Sempre digo a mim mesma que em toda a minha vida, eu tive apenas duas grandes alegrias que levarei para o túmulo: O dia que consegui o meu primeiro emprego e o que assinei a aposentadoria e neste último, ingenuamente, acreditei que finalmente, eu estava livre para ser feliz, já que a luta diária pelo pagamento no final do mês estava garantida, mudei para outro estado, sem informar familiares e conhecido, e eles nem perceberam. Eu estava determinada a sair da invisibilidade, tornar-se uma pessoa agradável rodeada de pessoas interessantes, porém, amigos não caem do céu e é preciso encontrá-los e conquistá-los. Pessoas de bem são encontradas nas igrejas, nas academias, bibliotecas, casas de espetáculos, espaços culturais, cursos livres e pizzarias. A estratégia deu certo! Já na primeira celebração que assisti, na hora dos avisos, tradicionais em finais de missas, foi anunciado um curso grátis, para formação de mulheres para ampliação e fortalecimento do conhecimento de seus direitos. Vi no anúncio a oportunidade para “encontrar a minha turma”, sequer procurei saber a matriz curricular do curso, anotei somente os dados para inscrição e no dia da aula inaugural, eu fui a primeira a chegar e a primeira a sair.

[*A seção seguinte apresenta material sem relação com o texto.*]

/-- The state of the twin link and of the unit's role beside the registers of page TWIN.  `fault` says that a condition of R283 occurred in
the present cycle, `gotFrame` that a valid frame came in it, `good` counts the cycles without a condition; `status` is the partner's last
STATUS, `window` its last valid unit window with the ring cycles since it; `own` keeps the unit's digests by cycle, and `compared` says that
one has been compared since the last boundary; `txq` waits for the transmitter, each frame with its part (R282, R287), and `rxParts`,
`rxDig` are the parts received so far; `xferRetry` is when a transfer ended without success and `xferRun` counts the cycles of its phase;
`steer` is what the last alignment error asks of the next cycle (R285). `takeover` is a takeover decided, with its cause and its epoch, and
`roleNext` another role that the unit takes at the first boundary after the tick `roleFrom`. `held` are held requests (R299); `swapAt` is
the tick at which the swap was armed; `swapCancel` says that the swap was cancelled among them, and `swapLost` that the partner did not take
over. -/
structure Twin where
  txSeq : Word
  rxSeq : Option Word
  txq : List (TwinBody × Nat)
  bad : Nat
  fault : Bool
  good : Nat
  lastDown : Option Word
  gotFrame : Bool
  status : Option PartnerView
  window : Option (PartnerView × Nat)
  knownEpoch : Nat
  readyAt : Option Nat
  partnerReady : Bool
  rank2At : Option Nat
  probe : Option (Word × Nat)
  probeNext : Word
  alignErr : Int
  alignOver : Nat
  steer : Int
  own : List (Word × BitVec 64 × BitVec 64)
  cmpLast : Option Word
  compared : Bool
  rxImage : Option Image
  rxParts : Option (Image × Nat)
  rxDig : Option (Word × List (BitVec 64) × Nat)
  heardNow : Bool
  hearNow : Nat
  hearMax : Nat
  covered : List Nat
  silentRun : Nat
  takeover : Option (Nat × Nat)
  roleNext : Option (Nat × Nat)
  roleFrom : Nat
  xferBlocks : List Nat
  xferNeed : List Nat
  xferLatch : List (BitVec 64)
  xferStart : Nat
  xferStaged : Bool
  xferBdig : Option (Word × List (BitVec 64))
  xferRetry : Option Nat
  xferRun : Nat
  matches_ : Nat
  swapInit : Bool
  swapAcked : Bool
  swapGo : Bool
  swapSession : Nat
  swapNum : Word
  swapAct : Bool
  swapAt : Nat
  swapDown : Bool
  swapCancel : Bool
  swapLost : Bool
  held : List (OhpMsg × HostReq × Nat × Bool)
  swapped : Bool
  standbyRun : Nat
deriving DecidableEq, Repr

/-! ### Online exchange (spec 05) -/

/-- An exchange that is armed, or whose arming waits for the partner's READY (R144, R145), since a tick. -/
structure Armed where
  x : Word
  build : Word
  dropForces : Bool
  alone : Bool
  session : Nat
  num : Word
  waiting : Bool
  mirrored : Bool
  go : Bool
  byPartner : Bool
  since : Nat
deriving DecidableEq, Repr

/-- Program exchange beside its registers: the staged image, the arming, the image left behind while peas migrate, and the
peas that have yet to end it; `ready` and `joining` are the peas that had verified the staged half, and those in REJOIN, at the commit point
before the exchange cycle (R143). -/
structure Exchange where
  staged : Option Program
  armed : Option Armed
  old : Option Program
  migrating : List PeaId
  carriedForces : List Nat
  ready : List PeaId
  joining : List PeaId
deriving DecidableEq, Repr

/-! ### Local field side and safety functions (spec 07, 14) -/

/-- The field side and the energy stage beside their registers: filter counters and states of the inputs, overload latches, test
faults (0 none, 1 TP_STUCK, 2 TP_CROSS) with the test periods passed since, lost refreshes, energised refreshes by channel, the tick at
which each TPS last switched off, and the channels whose off-pulse the last downlink started; SEQ of the last downlink sent, of the last one
taken as valid, and of the last frame of each direction whose CRC held (R432). -/
structure Fio where
  count : Store Nat
  state : Word
  latch : Word
  tpFault : Store Nat
  tpPass : Store Nat
  downLost : Bool
  downGood : Nat
  downSeq : BitVec 16
  downRef : Option (BitVec 16)
  downGot : BitVec 16
  upRef : Option (BitVec 16)
  upLost : Bool
  upGood : Nat
  energised : Store Nat
  tpsAt : Store Nat
  modeBad : Word
  dark : Word
deriving DecidableEq, Repr

/-- The safety functions beside their registers: which inputs have shown demand in the present demand (bit f: input A, bit 8 + f: input B),
functions that wait for their reset, channels that failed the SFB's own test of them, and the functions in demand that SFB-1 and SFB-2 have
each found in demand (R223). -/
structure Sfb where
  shown : Word
  wait : Word
  testBad : Word
  seen1 : Word
  seen2 : Word
deriving DecidableEq, Repr

/-- The lock-out reset key (R221): `levelA` and `levelB` say which channels are active; the phase is 0 idle, 1 first channel active, 2 both,
3 one released, 4 void; when the channels last changed, the first onset, when both were active and the first release, ns; `voidAt` is the
tick at which the last sequence became void. -/
structure Lor where
  phase : Nat
  levelA : Bool
  levelB : Bool
  changedA : Nat
  changedB : Nat
  onset : Nat
  both : Nat
  release : Nat
  voidAt : Option Nat
deriving DecidableEq, Repr

/-! ### Ring ports (spec 08) -/

/-- Containment of a node (R265): its order, its target number, the target of CUT_NEXT (none: the master itself), HOPS before, the
orders given so far, and RCYC of the frame that follows the last of them. -/
structure Containment where
  ord : Nat
  target : Nat
  upstream : Option Nat
  hops : Nat
  step : Nat
  due : Word
deriving DecidableEq, Repr

/-- A ring port beside its registers.  `tx` holds the composed command sections (R207), `sent` what was launched, `launched` the tick of a
launch whose frame has not returned.  `quiet` counts ring cycles without a valid frame, `foreign` those since a valid frame of another
master, `sinceStop` those since a STOP frame that no other valid frame has followed, `cut` that the master itself sends the cut signal after
its next frame, `frames` the frames sent in the present role, `coldBack` and `coldRun` the COLD frames that returned, `relayGoal` a relay
movement under way, `lastRx` RCYC of the last valid frame received, `heardType` the type of the last valid frame of another master,
`offset`, `offHops` and `measured` the recorded offset of the active unit's frames, the HOPS it was recorded with, and the last measured one
(R286), `single` the single candidates of the two last ring cycles, `unclear` the ring cycles in a row without one, `after` the role that
follows the STOP frames. -/
structure Port where
  tx : List (List Byte)
  sent : List (List Byte)
  launched : Option Nat
  quiet : Nat
  foreign : Option Nat
  sinceStop : Option Nat
  cut : Bool
  frames : Nat
  coldBack : Nat
  coldRun : Nat
  survey : List (Nat × Nat × Word)
  backoffLeft : Nat
  excluded : Bool
  relayGoal : Option Bool
  lastRx : Option Word
  heardType : Nat
  offset : Option Int
  offHops : Nat
  measured : Option Int
  orders : List (Nat × Nat)
  single : List (Option Nat)
  unclear : Nat
  contain : Option Containment
  after : Nat
  slips : List Bool
deriving DecidableEq, Repr

/-! ### Start, supply, time, update and activation (spec 13, 14) -/

/-- Where the module stands between reset and RUN, and towards rest (R387 to R408).  `off`: unpowered or in reset, waiting for
RESET_RELEASE; `stay`: OFF after SHUTDOWN (R389); `step`: the step of R391 under way; `full`: BIST runs at START; `windows`: timebase
checker windows passed since START; `released`: the tick of reset release; `cause`: the cause that the next start shows; `sleep`: the
operation of a sleep request to be decided at the next boundary; `woke`: wake sources that fired since the last boundary; `parkFor`: the
operation that SHUTDOWN_BIST serves; `bad`: a slice of it failed; `badPeas`: peas that failed their slices at START; `safe9`: a SAFE request
waits for the boundary; `running`: the first vital cycle has been released; `holdup`: the time of a declared supply loss; `bistAt`: when the
self-test began; `lastCause`: the tick of the last SAFE cause with the cause, its detail and whether it locks out; `leftAt`: the tick at
which SAFE was left; `safeAt`: the tick at which it was entered; `again`: a cause of that tick, which takes effect once START has begun
(R220, R222). -/
structure Boot where
  off : Bool
  stay : Bool
  step : Nat
  full : Bool
  windows : Nat
  released : Nat
  cause : Nat
  sleep : Option Nat
  woke : Nat
  parkFor : Nat
  bad : Bool
  badPeas : List PeaId
  safe9 : Bool
  running : Bool
  holdup : Option Nat
  bistAt : Nat
  lastCause : Option (Nat × Nat × Nat × Bool)
  leftAt : Option Nat
  again : Option (Nat × Nat × Bool)
  safeAt : Nat
deriving DecidableEq, Repr

/-- The input pins and the supplies beside their registers: straps ID3 to ID0, the feeds (0 supplying, 1 failed, 2 disconnected for
overvoltage) and the WAKE input. -/
structure Pins where
  straps : Nat
  feedA : Nat
  feedB : Nat
  wake : Bool
deriving DecidableEq, Repr

/-- Station time beside its registers: a TIMESET that waits for the boundary, the rate of the slew under way in ppm, the last
accepted PPS edge in ticks, the edges in a row with an error above 1 ms (R405, R406), and what the rate trim has added up towards a
whole nanosecond, in units of 100 attoseconds (R413); and when the lock of each page was opened (R337). -/
structure Clock where
  timeset : Option Nat
  slewPpm : Nat
  lastPps : Option Nat
  ppsBad : Nat
  trim : Int
  lockAt : Store Nat
deriving DecidableEq, Repr

/-- A scheduled activation (R418, R419): slot, vital cycle, station time, the ordering request, how far it has come, a count of
cycles for the step that waits, and the tick at which the present phase began. -/
structure Activation where
  slot : Nat
  cycle : Word
  time : Nat
  session : Nat
  num : Word
  phase : Nat
  count : Nat
  since : Nat
deriving DecidableEq, Repr

/-- An update transfer (R417): XID, KIND, the slot it fills (none for a key package), the length named by BEGIN, the session
and the tick of its last datagram. -/
structure Transfer where
  xid : Word
  kind : Nat
  slot : Option Nat
  length : Nat
  session : Nat
  heard : Nat
deriving DecidableEq, Repr

/-- The update path beside its registers; `buf` holds the bytes of a key package, `sprout` the slots stored in
SPROUT (R420). -/
structure Upd where
  sched : Option Activation
  xfer : Option Transfer
  buf : Store Byte
  sprout : List Nat
deriving DecidableEq, Repr

/-! ### What survives reset (MRAM, the secure bank, one-time-programmable memory) -/

/-- The lock-out record of R219. -/
structure LockRecord where
  cause : Nat
  detail : Nat
  cycle : Word
deriving DecidableEq, Repr

/-- The seal of R392: serial, station time of the pass, pass map, CRC of the repair record; whether the timekeeper has broken or a
tamper has occurred since, and whether it has been used. -/
structure SealRec where
  serial : Word
  time : Nat
  map : Word
  repairs : Word
  broken : Bool
  tampered : Bool
  used : Bool
deriving DecidableEq, Repr

/-- A firmware or program slot (R414 to R419): its marks, the starts on trial, its header fields with the key generation, and the program
that its plaintext gives with the outcome of its seal. -/
structure SlotRec where
  valid : Bool
  active : Bool
  trial : Bool
  strikes : Nat
  build : Word
  base : Word
  compat : Nat
  seg : Nat
  svn : Nat
  length : Nat
  keyGen : Nat
  content : Option Program
  sound : Bool
deriving DecidableEq, Repr

/-- An image key of the secure bank with its generation (R409). -/
structure ImageKey where
  gen : Nat
  key : List Byte
deriving DecidableEq, Repr

/-- The non-volatile state: it persists over reset and, but for what the spec says, over loss of supply.  `leave` is the row of R220 that is
to be recorded by the next START, with whether the exit was by nRST; `devicePub` the public device key, `factory` the factory calibration by
register address (R16, R413); `slots` firmware 0 and 1, then program 0 and 1; `keys` the session key slots 2s + k; `lcNext` a life-cycle
change for the next START with the owner key hash it fuses; `actEnd` the slot whose confirmation ends an activation (R419); `wakes` TSEND of
the last WAKE accepted, by session; `nonces` the last OPEN nonces and `epochs` the last SEPOCH of each session; `tamper` cause and time of
the latch, `tamperDue` that its record is to be raised by the next START. -/
structure NonVol where
  serial : Word
  factory : List (Nat × Word)
  lockout : Option LockRecord
  safeTimes : List Nat
  safeTotal : Nat
  leave : Option (Nat × Bool)
  recorder : Recorder
  epoch : Nat
  journal : List JEntry
  jix : Word
  wrapped : Bool
  starts : Nat
  timeFloor : Nat
  tkValid : Bool
  tkSet : Bool
  sealed : Option SealRec
  repairs : List Word
  userCal : Store Word
  slots : Store SlotRec
  keys : Store (List Byte)
  fwKey : Option ImageKey
  pgKey : Option ImageKey
  lifecycle : Nat
  lcNext : Option (Nat × List Byte)
  actEnd : Option Nat
  ownerHash : Option (List Byte)
  moazalHash : List Byte
  devicePub : List Byte
  svnFw : Nat
  svnPg : Nat
  tamper : Option (Nat × Nat)
  tamperDue : Bool
  wakes : Store Nat
  nonces : Store (List (BitVec 64))
  epochs : Store Word
deriving DecidableEq, Repr

/-! ### The whole state -/

/-- Why the machine stops with a fault.  No rule of the spec stops the block: this reason is raised by no meaning. -/
inductive Fault where
  /-- Raised by nobody: the block keeps taking commands in every state. Safe. -/
  | unreachable
deriving DecidableEq, Repr

/-- Why a command is refused. -/
inductive Refusal where
  /-- Raised by the dispatcher for a command that has no meaning yet. Safe. -/
  | notModelled (mnemonic : String)
deriving DecidableEq, Repr

/-- The state of the block. -/
structure State where
  regs : Store Word
  now : Nat
  ticks : Nat
  cyc : Cycle
  pod : Pod
  prog : Option Program
  com : Commit
  ive : Ive
  xch : Exchange
  boot : Boot
  pins : Pins
  clock : Clock
  upd : Upd
  fio : Fio
  sfb : Sfb
  lor : Lor
  rings : Store Port
  twin : Twin
  evr : RecState
  queues : Store Queue
  windows : List CoWindow
  irqLive : List IrqLive
  posted : List PostedWrite
  sessions : Store Session
  hosts : Hosts
  out : List OutMsg
  crcRuns : List CrcRun
  pmon : PmonState
  mem : Store Byte
  nv : NonVol
  pending : List Instr
deriving DecidableEq, Repr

A voz predominante na aula inaugural foi de uma professora universitária que discorreu a dura jornada da mulher para ingressar no mercado e a discriminação que ainda sofre, em plena Era da Comunicação e Tecnologia. Fiquei chocada! Neste dia, percebi que a discriminação e exploração da mulher não era um privilégio das pessoas antigas e rudes de minha aldeia, que ainda está arraigado na sociedade brasileira e o mais triste, ainda existe exploração da mão de obra infantil, a qual eu também fui vítima. E o curso seguiu com aulas interessantes, palestrantes explanando sobre a legislação brasileira, nossos direitos e como acessá-los. A mudança de comportamento é lenta e
dolorosa e nem mesmo a rede de mulheres que estava sendo
formada com o intuito de ajuda mútua não conseguiu com que eu
deixasse o hábito da invisibilidade. Entrava muda, sentava-me na
última carteira, permanecia em silêncio, mesmo quando aberta a palavra aos
participantes para esclarecimento de dúvidas. Finda a aula, era a
primeira a sair e calada, como sempre, sem coragem para abrir a boca
até para pedir uma carona até o ponto de ônibus, em dias
chuvosos, quiçá, iniciar um diálogo sobre a questão da mulher na sociedade
contemporânea. Neste curso, o objetivo inicial de formar
um círculo de amizades não foi alcançado, porém, tive a consciência de como são
fortes os impactos dos traumas infantis e que, sem a ajuda de um profissional
competente, perduraram até o final dos dias da vítima.